Patients with oligodendroglial tumors with both the 1p/19q co-deletion and IDH mutation demonstrated excellent survival after diagnosis. The five-year survival rate of patients with grade III tumors was 83.2% (95% CI 55.9–95.1) in our series, which is similar to previously reported French data [12]. Long-term risk and benefit of treatments for oligodendroglial tumors diagnosed according to the new classification should be precisely elucidated in the light of these excellent survivals. We were unable to draw any conclusions about oligodendroglial tumors NOS because there were so few patients with them in our series. However, these tumors exhibited more frequent alterations in copy numbers of genes involved in the MAPK/PI3K and RB pathways and the gene expression profiles of some of them were more similar to those of GBMs than those of typical oligodendrogliomas, indicating that tumors in this category of gliomas may be still heterogeneous and affected patients, therefore, require careful management during and after treatment.
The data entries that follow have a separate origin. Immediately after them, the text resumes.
@[simp] theorem State.setQueue_grade (s : State) (q : Nat) (r : QueueRt) : (s.setQueue q r).grade = s.grade := rfl
@[simp] theorem State.setQueue_pending (s : State) (q : Nat) (r : QueueRt) : (s.setQueue q r).pending = s.pending := rfl
@[simp] theorem State.setQueue_draws (s : State) (q : Nat) (r : QueueRt) : (s.setQueue q r).draws = s.draws := rfl
@[simp] theorem State.setQueue_paceDraws (s : State) (q : Nat) (r : QueueRt) : (s.setQueue q r).paceDraws = s.paceDraws := rfl
@[simp] theorem State.setQueue_wire (s : State) (q : Nat) (r : QueueRt) : (s.setQueue q r).wire = s.wire := rfl
@[simp] theorem State.setQueue_regs (s : State) (q : Nat) (r : QueueRt) : (s.setQueue q r).regs = s.regs := rfl
@[simp] theorem State.setQueue_capsValid (s : State) (q : Nat) (r : QueueRt) : (s.setQueue q r).capsValid = s.capsValid := rfl
@[simp] theorem State.setQueue_rowFailed (s : State) (q : Nat) (r : QueueRt) : (s.setQueue q r).rowFailed = s.rowFailed := rfl
@[simp] theorem State.setQueue_sel (s : State) (q : Nat) (r : QueueRt) : (s.setQueue q r).sel = s.sel := rfl
@[simp] theorem State.setQueue_partnerHeld (s : State) (q : Nat) (r : QueueRt) : (s.setQueue q r).partnerHeld = s.partnerHeld := rfl
@[simp] theorem State.setQueue_mem (s : State) (q : Nat) (r : QueueRt) : (s.setQueue q r).mem = s.mem := rfl
@[simp] theorem State.setQueue_carts (s : State) (q : Nat) (r : QueueRt) : (s.setQueue q r).carts = s.carts := rfl
@[simp] theorem State.setQueue_ver (s : State) (q : Nat) (r : QueueRt) : (s.setQueue q r).ver = s.ver := rfl
@[simp] theorem State.setQueue_walk (s : State) (q : Nat) (r : QueueRt) : (s.setQueue q r).walk = s.walk := rfl
@[simp] theorem State.setQueue_migrations (s : State) (q : Nat) (r : QueueRt) : (s.setQueue q r).migrations = s.migrations := rfl
@[simp] theorem State.setQueue_oldFrames (s : State) (q : Nat) (r : QueueRt) : (s.setQueue q r).oldFrames = s.oldFrames := rfl
@[simp] theorem State.setQueue_lostFrames (s : State) (q : Nat) (r : QueueRt) : (s.setQueue q r).lostFrames = s.lostFrames := rfl
@[simp] theorem State.setQueue_wantHbm (s : State) (q : Nat) (r : QueueRt) : (s.setQueue q r).wantHbm = s.wantHbm := rfl
@[simp] theorem State.setQueue_cxlPorts (s : State) (q : Nat) (r : QueueRt) : (s.setQueue q r).cxlPorts = s.cxlPorts := rfl
@[simp] theorem State.setQueue_hbmReady (s : State) (q : Nat) (r : QueueRt) : (s.setQueue q r).hbmReady = s.hbmReady := rfl
@[simp] theorem State.setQueue_pendingWrites (s : State) (q : Nat) (r : QueueRt) : (s.setQueue q r).pendingWrites = s.pendingWrites := rfl
@[simp] theorem State.setQueue_badWords (s : State) (q : Nat) (r : QueueRt) : (s.setQueue q r).badWords = s.badWords := rfl
@[simp] theorem State.setQueue_served (s : State) (q : Nat) (r : QueueRt) : (s.setQueue q r).served = s.served := rfl
@[simp] theorem State.setQueue_serial (s : State) (q : Nat) (r : QueueRt) : (s.setQueue q r).serial = s.serial := rfl
@[simp] theorem State.setQueue_step (s : State) (q : Nat) (r : QueueRt) : (s.setQueue q r).step = s.step := rfl
@[simp] theorem State.setQueue_attempts (s : State) (q : Nat) (r : QueueRt) : (s.setQueue q r).attempts = s.attempts := rfl
@[simp] theorem State.setQueue_recNext (s : State) (q : Nat) (r : QueueRt) : (s.setQueue q r).recNext = s.recNext := rfl
@[simp] theorem State.setQueue_logNext (s : State) (q : Nat) (r : QueueRt) : (s.setQueue q r).logNext = s.logNext := rfl
@[simp] theorem State.setQueue_sessions (s : State) (q : Nat) (r : QueueRt) : (s.setQueue q r).sessions = s.sessions := rfl
@[simp] theorem State.setQueue_mgmtLink (s : State) (q : Nat) (r : QueueRt) : (s.setQueue q r).mgmtLink = s.mgmtLink := rfl
@[simp] theorem State.setQueue_counters (s : State) (q : Nat) (r : QueueRt) : (s.setQueue q r).counters = s.counters := rfl
@[simp] theorem State.setQueue_injections (s : State) (q : Nat) (r : QueueRt) : (s.setQueue q r).injections = s.injections := rfl
@[simp] theorem State.setQueue_teleSeq (s : State) (q : Nat) (r : QueueRt) : (s.setQueue q r).teleSeq = s.teleSeq := rfl
@[simp] theorem State.setQueue_teleLost (s : State) (q : Nat) (r : QueueRt) : (s.setQueue q r).teleLost = s.teleLost := rfl
@[simp] theorem State.setQueue_slots (s : State) (q : Nat) (r : QueueRt) : (s.setQueue q r).slots = s.slots := rfl
@[simp] theorem State.setQueue_acts (s : State) (q : Nat) (r : QueueRt) : (s.setQueue q r).acts = s.acts := rfl
@[simp] theorem State.setQueue_image (s : State) (q : Nat) (r : QueueRt) : (s.setQueue q r).image = s.image := rfl
@[simp] theorem State.setQueue_activated (s : State) (q : Nat) (r : QueueRt) : (s.setQueue q r).activated = s.activated := rfl
@[simp] theorem State.setQueue_cores (s : State) (q : Nat) (r : QueueRt) : (s.setQueue q r).cores = s.cores := rfl
@[simp] theorem State.setQueue_routes (s : State) (q : Nat) (r : QueueRt) : (s.setQueue q r).routes = s.routes := rfl
@[simp] theorem State.setQueue_live (s : State) (q : Nat) (r : QueueRt) : (s.setQueue q r).live = s.live := rfl
@[simp] theorem State.setQueue_nextTok (s : State) (q : Nat) (r : QueueRt) : (s.setQueue q r).nextTok = s.nextTok := rfl
@[simp] theorem State.setQueue_sends (s : State) (q : Nat) (r : QueueRt) : (s.setQueue q r).sends = s.sends := rfl
@[simp] theorem State.setQueue_seg (s : State) (q : Nat) (r : QueueRt) : (s.setQueue q r).seg = s.seg := rfl
@[simp] theorem State.setQueue_segDead (s : State) (q : Nat) (r : QueueRt) : (s.setQueue q r).segDead = s.segDead := rfl
@[simp] theorem State.setQueue_ckpt (s : State) (q : Nat) (r : QueueRt) : (s.setQueue q r).ckpt = s.ckpt := rfl
@[simp] theorem State.setQueue_selftest (s : State) (q : Nat) (r : QueueRt) : (s.setQueue q r).selftest = s.selftest := rfl
@[simp] theorem State.setQueue_spareNext (s : State) (q : Nat) (r : QueueRt) : (s.setQueue q r).spareNext = s.spareNext := rfl
@[simp] theorem State.setQueue_lports (s : State) (q : Nat) (r : QueueRt) : (s.setQueue q r).lports = s.lports := rfl
@[simp] theorem State.setQueue_inbox (s : State) (q : Nat) (r : QueueRt) : (s.setQueue q r).inbox = s.inbox := rfl
@[simp] theorem State.setQueue_requests (s : State) (q : Nat) (r : QueueRt) : (s.setQueue q r).requests = s.requests := rfl
@[simp] theorem State.setQueue_nextReq (s : State) (q : Nat) (r : QueueRt) : (s.setQueue q r).nextReq = s.nextReq := rfl
@[simp] theorem State.setQueue_waitReads (s : State) (q : Nat) (r : QueueRt) : (s.setQueue q r).waitReads = s.waitReads := rfl
@[simp] theorem State.setQueue_colls (s : State) (q : Nat) (r : QueueRt) : (s.setQueue q r).colls = s.colls := rfl
@[simp] theorem State.setQueue_early (s : State) (q : Nat) (r : QueueRt) : (s.setQueue q r).early = s.early := rfl
@[simp] theorem State.setQueue_kept (s : State) (q : Nat) (r : QueueRt) : (s.setQueue q r).kept = s.kept := rfl
@[simp] theorem State.setQueue_adopted (s : State) (q : Nat) (r : QueueRt) : (s.setQueue q r).adopted = s.adopted := rfl
@[simp] theorem State.setQueue_adopting (s : State) (q : Nat) (r : QueueRt) : (s.setQueue q r).adopting = s.adopting := rfl
@[simp] theorem State.setQueue_snapArm (s : State) (q : Nat) (r : QueueRt) : (s.setQueue q r).snapArm = s.snapArm := rfl
@[simp] theorem State.setQueue_snapNext (s : State) (q : Nat) (r : QueueRt) : (s.setQueue q r).snapNext = s.snapNext := rfl
@[simp] theorem State.setQueue_gens (s : State) (q : Nat) (r : QueueRt) : (s.setQueue q r).gens = s.gens := rfl
@[simp] theorem State.setQueue_snapDisarm (s : State) (q : Nat) (r : QueueRt) : (s.setQueue q r).snapDisarm = s.snapDisarm := rfl
@[simp] theorem State.setQueue_restore (s : State) (q : Nat) (r : QueueRt) : (s.setQueue q r).restore = s.restore := rfl
@[simp] theorem State.setQueue_refclk (s : State) (q : Nat) (r : QueueRt) : (s.setQueue q r).refclk = s.refclk := rfl
@[simp] theorem State.setQueue_mainOk (s : State) (q : Nat) (r : QueueRt) : (s.setQueue q r).mainOk = s.mainOk := rfl
@[simp] theorem State.setQueue_auxOk (s : State) (q : Nat) (r : QueueRt) : (s.setQueue q r).auxOk = s.auxOk := rfl
@[simp] theorem State.setQueue_cxlDone (s : State) (q : Nat) (r : QueueRt) : (s.setQueue q r).cxlDone = s.cxlDone := rfl
@[simp] theorem State.setQueue_railMv (s : State) (q : Nat) (r : QueueRt) : (s.setQueue q r).railMv = s.railMv := rfl
@[simp] theorem State.setQueue_envUnheld (s : State) (q : Nat) (r : QueueRt) : (s.setQueue q r).envUnheld = s.envUnheld := rfl
@[simp] theorem State.setQueue_droop (s : State) (q : Nat) (r : QueueRt) : (s.setQueue q r).droop = s.droop := rfl
@[simp] theorem State.setQueue_taps (s : State) (q : Nat) (r : QueueRt) : (s.setQueue q r).taps = s.taps := rfl
@[simp] theorem State.setQueue_calDraw (s : State) (q : Nat) (r : QueueRt) : (s.setQueue q r).calDraw = s.calDraw := rfl
@[simp] theorem State.setQueue_nonceDraw (s : State) (q : Nat) (r : QueueRt) : (s.setQueue q r).nonceDraw = s.nonceDraw := rfl
@[simp] theorem State.setQueue_dieTemp (s : State) (q : Nat) (r : QueueRt) : (s.setQueue q r).dieTemp = s.dieTemp := rfl
@[simp] theorem State.setQueue_stackTemp (s : State) (q : Nat) (r : QueueRt) : (s.setQueue q r).stackTemp = s.stackTemp := rfl
@[simp] theorem State.setQueue_scrubRow (s : State) (q : Nat) (r : QueueRt) : (s.setQueue q r).scrubRow = s.scrubRow := rfl
@[simp] theorem State.setQueue_timer (s : State) (q : Nat) (r : QueueRt) : (s.setQueue q r).timer = s.timer := rfl
@[simp] theorem State.setQueue_health (s : State) (q : Nat) (r : QueueRt) : (s.setQueue q r).health = s.health := rfl
@[simp] theorem State.setQueue_healthDone (s : State) (q : Nat) (r : QueueRt) : (s.setQueue q r).healthDone = s.healthDone := rfl
@[simp] theorem State.setQueue_sampleDone (s : State) (q : Nat) (r : QueueRt) : (s.setQueue q r).sampleDone = s.sampleDone := rfl
@[simp] theorem State.setQueue_fuses (s : State) (q : Nat) (r : QueueRt) : (s.setQueue q r).fuses = s.fuses := rfl
@[simp] theorem State.setQueue_flash (s : State) (q : Nat) (r : QueueRt) : (s.setQueue q r).flash = s.flash := rfl
@[simp] theorem State.setQueue_actLog (s : State) (q : Nat) (r : QueueRt) : (s.setQueue q r).actLog = s.actLog := rfl
@[simp] theorem State.setQueue_spdm (s : State) (q : Nat) (r : QueueRt) : (s.setQueue q r).spdm = s.spdm := rfl
@[simp] theorem State.setQueue_i3c (s : State) (q : Nat) (r : QueueRt) : (s.setQueue q r).i3c = s.i3c := rfl
@[simp] theorem State.setQueue_slotId (s : State) (q : Nat) (r : QueueRt) : (s.setQueue q r).slotId = s.slotId := rfl
@[simp] theorem State.setQueue_thermLow (s : State) (q : Nat) (r : QueueRt) : (s.setQueue q r).thermLow = s.thermLow := rfl
@[simp] theorem State.setQueue_perstLow (s : State) (q : Nat) (r : QueueRt) : (s.setQueue q r).perstLow = s.perstLow := rfl
@[simp] theorem State.setQueue_genKeys (s : State) (q : Nat) (r : QueueRt) : (s.setQueue q r).genKeys = s.genKeys := rfl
The major limitation of this study was the biased distribution of the tumors, which included many IDH-wildtype GBMs, but only a few tumors in the other categories. Despite this bias of distribution, we found that the 2016 WHO classification was of greater prognostic value than the former classification and would, therefore, better enable optimal treatment choices for individual patients in clinical practice. Further investigation, especially of oligodendroglioma NOS, is required.